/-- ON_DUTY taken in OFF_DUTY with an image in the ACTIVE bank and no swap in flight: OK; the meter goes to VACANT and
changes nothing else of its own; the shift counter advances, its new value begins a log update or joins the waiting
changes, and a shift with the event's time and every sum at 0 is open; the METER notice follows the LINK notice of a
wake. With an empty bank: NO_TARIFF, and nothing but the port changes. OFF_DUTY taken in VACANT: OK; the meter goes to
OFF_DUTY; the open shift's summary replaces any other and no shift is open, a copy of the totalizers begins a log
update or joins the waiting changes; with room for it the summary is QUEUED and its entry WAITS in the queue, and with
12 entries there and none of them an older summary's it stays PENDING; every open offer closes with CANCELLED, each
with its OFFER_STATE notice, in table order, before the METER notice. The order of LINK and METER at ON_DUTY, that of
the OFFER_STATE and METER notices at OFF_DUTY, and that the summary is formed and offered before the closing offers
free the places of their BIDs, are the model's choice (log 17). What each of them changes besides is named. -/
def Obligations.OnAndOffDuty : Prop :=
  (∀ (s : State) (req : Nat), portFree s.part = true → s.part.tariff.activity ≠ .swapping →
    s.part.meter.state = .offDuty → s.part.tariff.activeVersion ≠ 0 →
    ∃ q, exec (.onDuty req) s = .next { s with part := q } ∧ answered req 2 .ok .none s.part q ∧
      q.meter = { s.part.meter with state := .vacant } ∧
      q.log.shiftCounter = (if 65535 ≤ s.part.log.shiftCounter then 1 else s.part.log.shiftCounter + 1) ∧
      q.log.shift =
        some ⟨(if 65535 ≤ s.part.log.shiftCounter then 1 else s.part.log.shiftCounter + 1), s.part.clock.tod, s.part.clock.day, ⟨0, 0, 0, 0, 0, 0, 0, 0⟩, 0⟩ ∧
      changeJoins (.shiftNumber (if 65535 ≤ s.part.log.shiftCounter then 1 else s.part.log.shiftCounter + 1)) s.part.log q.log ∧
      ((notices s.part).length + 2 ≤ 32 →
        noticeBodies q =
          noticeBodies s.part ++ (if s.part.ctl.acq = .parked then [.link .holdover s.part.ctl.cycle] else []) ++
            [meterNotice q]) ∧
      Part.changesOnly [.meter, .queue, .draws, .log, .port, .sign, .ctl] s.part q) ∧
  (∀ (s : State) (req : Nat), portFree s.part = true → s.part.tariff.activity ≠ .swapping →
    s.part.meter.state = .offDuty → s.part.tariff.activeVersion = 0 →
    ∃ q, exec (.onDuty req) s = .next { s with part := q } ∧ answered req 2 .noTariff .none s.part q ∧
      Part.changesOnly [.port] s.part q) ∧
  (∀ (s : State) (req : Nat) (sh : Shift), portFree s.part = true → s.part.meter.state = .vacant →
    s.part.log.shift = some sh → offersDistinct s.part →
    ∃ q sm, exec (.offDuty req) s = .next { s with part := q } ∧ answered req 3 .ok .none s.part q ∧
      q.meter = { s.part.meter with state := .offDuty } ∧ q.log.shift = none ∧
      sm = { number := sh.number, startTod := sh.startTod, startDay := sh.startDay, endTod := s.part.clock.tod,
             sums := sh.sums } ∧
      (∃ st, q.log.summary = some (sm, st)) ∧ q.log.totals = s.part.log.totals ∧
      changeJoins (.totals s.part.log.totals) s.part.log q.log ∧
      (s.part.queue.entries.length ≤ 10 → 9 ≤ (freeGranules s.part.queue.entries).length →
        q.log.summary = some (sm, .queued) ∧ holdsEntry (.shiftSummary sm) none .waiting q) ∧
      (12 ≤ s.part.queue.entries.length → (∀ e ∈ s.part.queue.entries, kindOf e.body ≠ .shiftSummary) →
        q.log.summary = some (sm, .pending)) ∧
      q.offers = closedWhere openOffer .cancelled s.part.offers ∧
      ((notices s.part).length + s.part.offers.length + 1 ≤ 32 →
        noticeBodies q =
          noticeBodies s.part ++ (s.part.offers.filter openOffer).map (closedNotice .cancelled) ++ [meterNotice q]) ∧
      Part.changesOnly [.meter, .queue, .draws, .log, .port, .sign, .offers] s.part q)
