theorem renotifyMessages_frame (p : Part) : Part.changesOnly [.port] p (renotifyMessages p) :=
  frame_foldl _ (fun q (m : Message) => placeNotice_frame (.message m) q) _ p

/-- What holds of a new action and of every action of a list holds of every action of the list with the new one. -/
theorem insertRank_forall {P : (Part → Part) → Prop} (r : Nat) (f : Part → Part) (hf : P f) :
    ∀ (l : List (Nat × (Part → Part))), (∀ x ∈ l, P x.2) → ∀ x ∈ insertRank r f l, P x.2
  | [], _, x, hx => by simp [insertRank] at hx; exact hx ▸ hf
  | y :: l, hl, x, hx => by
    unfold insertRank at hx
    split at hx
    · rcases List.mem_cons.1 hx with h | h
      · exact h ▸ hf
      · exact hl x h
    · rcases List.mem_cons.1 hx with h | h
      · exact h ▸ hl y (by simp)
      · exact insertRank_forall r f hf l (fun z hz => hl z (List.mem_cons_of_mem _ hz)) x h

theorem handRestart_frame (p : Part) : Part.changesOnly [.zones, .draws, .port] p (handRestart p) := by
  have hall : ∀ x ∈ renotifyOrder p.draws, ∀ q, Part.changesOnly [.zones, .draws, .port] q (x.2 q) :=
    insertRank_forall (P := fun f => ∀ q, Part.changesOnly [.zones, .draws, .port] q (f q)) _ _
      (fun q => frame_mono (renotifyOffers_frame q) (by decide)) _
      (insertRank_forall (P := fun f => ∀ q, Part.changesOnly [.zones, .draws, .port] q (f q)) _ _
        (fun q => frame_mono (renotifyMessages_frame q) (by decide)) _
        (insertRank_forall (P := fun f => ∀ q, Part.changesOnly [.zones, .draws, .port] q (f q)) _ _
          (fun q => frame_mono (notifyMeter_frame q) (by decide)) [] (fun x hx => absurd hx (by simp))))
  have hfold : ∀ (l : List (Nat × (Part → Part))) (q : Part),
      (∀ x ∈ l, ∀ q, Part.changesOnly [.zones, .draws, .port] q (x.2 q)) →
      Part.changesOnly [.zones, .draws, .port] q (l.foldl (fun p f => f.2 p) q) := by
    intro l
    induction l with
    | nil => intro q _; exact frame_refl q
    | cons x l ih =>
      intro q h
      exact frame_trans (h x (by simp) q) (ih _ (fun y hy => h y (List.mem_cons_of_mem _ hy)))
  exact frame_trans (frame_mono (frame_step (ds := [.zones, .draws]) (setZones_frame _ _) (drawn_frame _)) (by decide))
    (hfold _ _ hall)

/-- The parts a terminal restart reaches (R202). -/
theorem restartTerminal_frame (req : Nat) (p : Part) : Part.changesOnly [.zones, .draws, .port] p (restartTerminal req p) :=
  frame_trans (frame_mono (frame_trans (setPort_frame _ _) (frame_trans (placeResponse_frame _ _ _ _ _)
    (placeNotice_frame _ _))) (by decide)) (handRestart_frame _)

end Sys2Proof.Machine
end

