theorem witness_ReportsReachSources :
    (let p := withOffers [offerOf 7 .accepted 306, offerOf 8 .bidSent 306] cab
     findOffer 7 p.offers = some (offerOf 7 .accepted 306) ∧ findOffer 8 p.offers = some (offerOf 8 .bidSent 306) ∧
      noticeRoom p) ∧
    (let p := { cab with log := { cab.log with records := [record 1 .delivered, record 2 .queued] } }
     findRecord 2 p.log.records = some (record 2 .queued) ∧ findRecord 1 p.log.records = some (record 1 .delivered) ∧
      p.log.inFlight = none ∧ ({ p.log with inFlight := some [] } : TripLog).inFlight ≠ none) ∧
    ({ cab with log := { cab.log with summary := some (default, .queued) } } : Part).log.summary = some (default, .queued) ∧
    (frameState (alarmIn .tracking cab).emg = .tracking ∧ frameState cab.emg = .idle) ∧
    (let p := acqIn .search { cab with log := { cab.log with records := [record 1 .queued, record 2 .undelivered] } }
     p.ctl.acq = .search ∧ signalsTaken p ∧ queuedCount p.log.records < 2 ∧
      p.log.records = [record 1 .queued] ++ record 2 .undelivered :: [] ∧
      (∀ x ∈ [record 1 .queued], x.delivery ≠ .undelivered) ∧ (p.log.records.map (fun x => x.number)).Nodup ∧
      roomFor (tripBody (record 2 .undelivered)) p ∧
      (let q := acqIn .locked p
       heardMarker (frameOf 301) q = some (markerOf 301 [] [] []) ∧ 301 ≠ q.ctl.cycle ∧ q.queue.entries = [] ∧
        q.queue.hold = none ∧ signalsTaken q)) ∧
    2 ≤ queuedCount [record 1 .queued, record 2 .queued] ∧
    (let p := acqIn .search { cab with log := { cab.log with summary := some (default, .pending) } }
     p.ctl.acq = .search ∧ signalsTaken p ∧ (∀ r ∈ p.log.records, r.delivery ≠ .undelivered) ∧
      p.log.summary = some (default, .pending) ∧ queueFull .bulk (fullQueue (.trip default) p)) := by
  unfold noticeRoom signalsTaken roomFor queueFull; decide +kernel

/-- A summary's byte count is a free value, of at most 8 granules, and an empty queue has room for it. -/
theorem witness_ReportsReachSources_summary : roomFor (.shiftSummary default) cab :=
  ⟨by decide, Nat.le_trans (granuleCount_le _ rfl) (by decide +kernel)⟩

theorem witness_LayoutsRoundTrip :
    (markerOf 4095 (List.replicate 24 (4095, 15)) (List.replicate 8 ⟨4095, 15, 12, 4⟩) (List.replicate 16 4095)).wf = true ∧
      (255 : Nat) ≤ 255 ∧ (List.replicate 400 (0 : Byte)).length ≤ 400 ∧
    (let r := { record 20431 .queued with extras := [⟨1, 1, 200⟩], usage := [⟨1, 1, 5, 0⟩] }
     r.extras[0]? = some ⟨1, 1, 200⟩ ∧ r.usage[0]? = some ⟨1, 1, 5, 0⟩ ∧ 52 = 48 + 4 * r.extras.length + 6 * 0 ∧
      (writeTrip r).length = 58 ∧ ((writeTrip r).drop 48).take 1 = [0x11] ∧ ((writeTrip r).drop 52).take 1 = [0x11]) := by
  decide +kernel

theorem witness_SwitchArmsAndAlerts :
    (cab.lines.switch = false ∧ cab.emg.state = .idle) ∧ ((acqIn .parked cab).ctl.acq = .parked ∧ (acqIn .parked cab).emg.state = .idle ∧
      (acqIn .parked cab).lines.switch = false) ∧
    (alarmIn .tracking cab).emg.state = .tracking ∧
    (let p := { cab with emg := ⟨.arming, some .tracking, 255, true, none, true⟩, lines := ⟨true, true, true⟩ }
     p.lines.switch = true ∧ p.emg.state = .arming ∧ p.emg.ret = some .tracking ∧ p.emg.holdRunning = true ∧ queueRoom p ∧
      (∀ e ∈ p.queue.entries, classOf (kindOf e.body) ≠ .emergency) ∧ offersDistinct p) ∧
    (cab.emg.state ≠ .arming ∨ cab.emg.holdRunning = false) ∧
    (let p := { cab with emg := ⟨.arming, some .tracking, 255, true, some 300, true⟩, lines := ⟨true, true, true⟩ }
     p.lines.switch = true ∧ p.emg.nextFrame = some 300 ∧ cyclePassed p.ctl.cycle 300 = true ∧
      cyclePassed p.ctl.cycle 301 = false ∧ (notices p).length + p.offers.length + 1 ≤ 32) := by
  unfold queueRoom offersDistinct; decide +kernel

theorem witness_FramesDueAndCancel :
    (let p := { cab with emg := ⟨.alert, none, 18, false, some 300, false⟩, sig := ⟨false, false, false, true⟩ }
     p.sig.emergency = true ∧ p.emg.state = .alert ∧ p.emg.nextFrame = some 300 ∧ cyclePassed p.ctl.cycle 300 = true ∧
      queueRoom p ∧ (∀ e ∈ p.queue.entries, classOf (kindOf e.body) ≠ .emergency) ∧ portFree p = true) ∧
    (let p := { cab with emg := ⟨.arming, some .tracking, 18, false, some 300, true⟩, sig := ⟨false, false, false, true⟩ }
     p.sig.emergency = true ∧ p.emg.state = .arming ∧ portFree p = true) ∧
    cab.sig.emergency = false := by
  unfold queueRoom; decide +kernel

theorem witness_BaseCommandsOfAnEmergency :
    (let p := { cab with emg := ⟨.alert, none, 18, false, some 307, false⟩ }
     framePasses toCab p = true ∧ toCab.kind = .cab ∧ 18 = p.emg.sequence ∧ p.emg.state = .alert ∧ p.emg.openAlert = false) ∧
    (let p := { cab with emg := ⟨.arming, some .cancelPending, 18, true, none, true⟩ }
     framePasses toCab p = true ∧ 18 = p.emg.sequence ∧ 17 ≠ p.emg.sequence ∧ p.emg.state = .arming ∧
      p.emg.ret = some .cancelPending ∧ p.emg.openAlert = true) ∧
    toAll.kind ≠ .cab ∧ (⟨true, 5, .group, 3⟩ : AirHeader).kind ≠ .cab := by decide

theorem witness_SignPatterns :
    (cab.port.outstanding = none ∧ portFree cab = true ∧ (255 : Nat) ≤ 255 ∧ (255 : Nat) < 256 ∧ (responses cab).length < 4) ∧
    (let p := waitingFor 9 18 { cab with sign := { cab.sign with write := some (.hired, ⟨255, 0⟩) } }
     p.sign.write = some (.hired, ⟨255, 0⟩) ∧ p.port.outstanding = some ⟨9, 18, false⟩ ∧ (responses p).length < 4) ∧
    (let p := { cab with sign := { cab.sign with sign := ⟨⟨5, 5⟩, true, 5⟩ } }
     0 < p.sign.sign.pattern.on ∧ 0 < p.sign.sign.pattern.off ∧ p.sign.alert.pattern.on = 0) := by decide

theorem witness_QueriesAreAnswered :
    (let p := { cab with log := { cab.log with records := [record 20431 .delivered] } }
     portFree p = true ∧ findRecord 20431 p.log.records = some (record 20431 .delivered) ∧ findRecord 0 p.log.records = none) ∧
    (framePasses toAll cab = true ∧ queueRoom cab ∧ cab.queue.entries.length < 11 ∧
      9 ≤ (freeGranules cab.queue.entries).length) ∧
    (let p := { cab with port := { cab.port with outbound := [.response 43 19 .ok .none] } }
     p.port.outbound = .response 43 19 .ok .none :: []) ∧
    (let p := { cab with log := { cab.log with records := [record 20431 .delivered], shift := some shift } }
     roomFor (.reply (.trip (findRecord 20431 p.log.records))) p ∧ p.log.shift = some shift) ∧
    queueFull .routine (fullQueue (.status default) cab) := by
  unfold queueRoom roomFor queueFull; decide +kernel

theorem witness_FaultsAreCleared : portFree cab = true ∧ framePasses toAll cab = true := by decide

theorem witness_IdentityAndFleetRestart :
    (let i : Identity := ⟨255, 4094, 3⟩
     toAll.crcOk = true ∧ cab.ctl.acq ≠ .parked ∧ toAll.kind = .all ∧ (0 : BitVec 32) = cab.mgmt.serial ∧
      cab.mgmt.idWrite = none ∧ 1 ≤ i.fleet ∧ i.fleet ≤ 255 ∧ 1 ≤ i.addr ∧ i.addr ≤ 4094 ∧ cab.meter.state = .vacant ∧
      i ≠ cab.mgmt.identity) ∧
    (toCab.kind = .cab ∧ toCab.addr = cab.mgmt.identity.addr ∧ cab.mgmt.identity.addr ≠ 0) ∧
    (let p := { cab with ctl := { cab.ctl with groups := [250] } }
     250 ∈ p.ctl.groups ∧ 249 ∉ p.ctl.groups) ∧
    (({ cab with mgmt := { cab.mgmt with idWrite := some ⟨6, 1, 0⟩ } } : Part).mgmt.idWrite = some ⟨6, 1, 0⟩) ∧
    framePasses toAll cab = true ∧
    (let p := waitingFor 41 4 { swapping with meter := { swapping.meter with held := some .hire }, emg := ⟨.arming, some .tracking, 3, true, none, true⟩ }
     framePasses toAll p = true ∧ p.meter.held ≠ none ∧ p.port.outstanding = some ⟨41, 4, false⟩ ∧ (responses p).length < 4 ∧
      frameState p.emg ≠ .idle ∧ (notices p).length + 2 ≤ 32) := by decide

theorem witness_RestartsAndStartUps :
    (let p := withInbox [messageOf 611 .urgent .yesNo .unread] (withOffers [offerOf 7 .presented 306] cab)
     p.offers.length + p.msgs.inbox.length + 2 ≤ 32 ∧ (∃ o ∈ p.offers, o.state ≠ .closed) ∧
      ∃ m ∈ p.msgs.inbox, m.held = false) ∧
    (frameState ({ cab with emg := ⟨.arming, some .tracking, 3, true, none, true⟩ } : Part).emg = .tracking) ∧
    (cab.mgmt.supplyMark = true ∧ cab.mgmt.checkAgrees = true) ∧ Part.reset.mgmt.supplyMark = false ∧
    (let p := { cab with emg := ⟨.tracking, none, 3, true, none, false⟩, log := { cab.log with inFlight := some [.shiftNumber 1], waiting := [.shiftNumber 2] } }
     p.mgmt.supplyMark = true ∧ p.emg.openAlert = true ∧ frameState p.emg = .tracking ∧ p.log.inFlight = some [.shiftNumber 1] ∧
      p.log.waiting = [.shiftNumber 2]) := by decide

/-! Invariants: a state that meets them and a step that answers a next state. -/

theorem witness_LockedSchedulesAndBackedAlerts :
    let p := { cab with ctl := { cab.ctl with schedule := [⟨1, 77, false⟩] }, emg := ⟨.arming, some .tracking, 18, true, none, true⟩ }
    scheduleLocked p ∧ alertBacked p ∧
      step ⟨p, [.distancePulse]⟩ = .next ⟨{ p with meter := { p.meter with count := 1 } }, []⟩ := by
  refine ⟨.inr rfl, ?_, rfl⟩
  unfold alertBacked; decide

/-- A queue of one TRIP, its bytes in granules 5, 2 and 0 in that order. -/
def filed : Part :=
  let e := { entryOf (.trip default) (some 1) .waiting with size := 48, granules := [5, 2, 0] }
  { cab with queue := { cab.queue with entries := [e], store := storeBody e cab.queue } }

□ □ □

- _Work task_
Within the data above, the span starting at the line containing "q.log.summary = some (sm, .pending))" and ending at the line containing "new one. -/" is to be retyped exactly, with no other lines.

- _Solution to this problem_
        q.log.summary = some (sm, .pending)) ∧
      q.offers = closedWhere openOffer .cancelled s.part.offers ∧
      ((notices s.part).length + s.part.offers.length + 1 ≤ 32 →
        noticeBodies q =
          noticeBodies s.part ++ (s.part.offers.filter openOffer).map (closedNotice .cancelled) ++ [meterNotice q]) ∧
      Part.changesOnly [.meter, .queue, .draws, .log, .port, .sign, .offers] s.part q)
theorem renotifyMessages_frame (p : Part) : Part.changesOnly [.port] p (renotifyMessages p) :=
  frame_foldl _ (fun q (m : Message) => placeNotice_frame (.message m) q) _ p

/-- What holds of a new action and of every action of a list holds of every action of the list with the new one. -/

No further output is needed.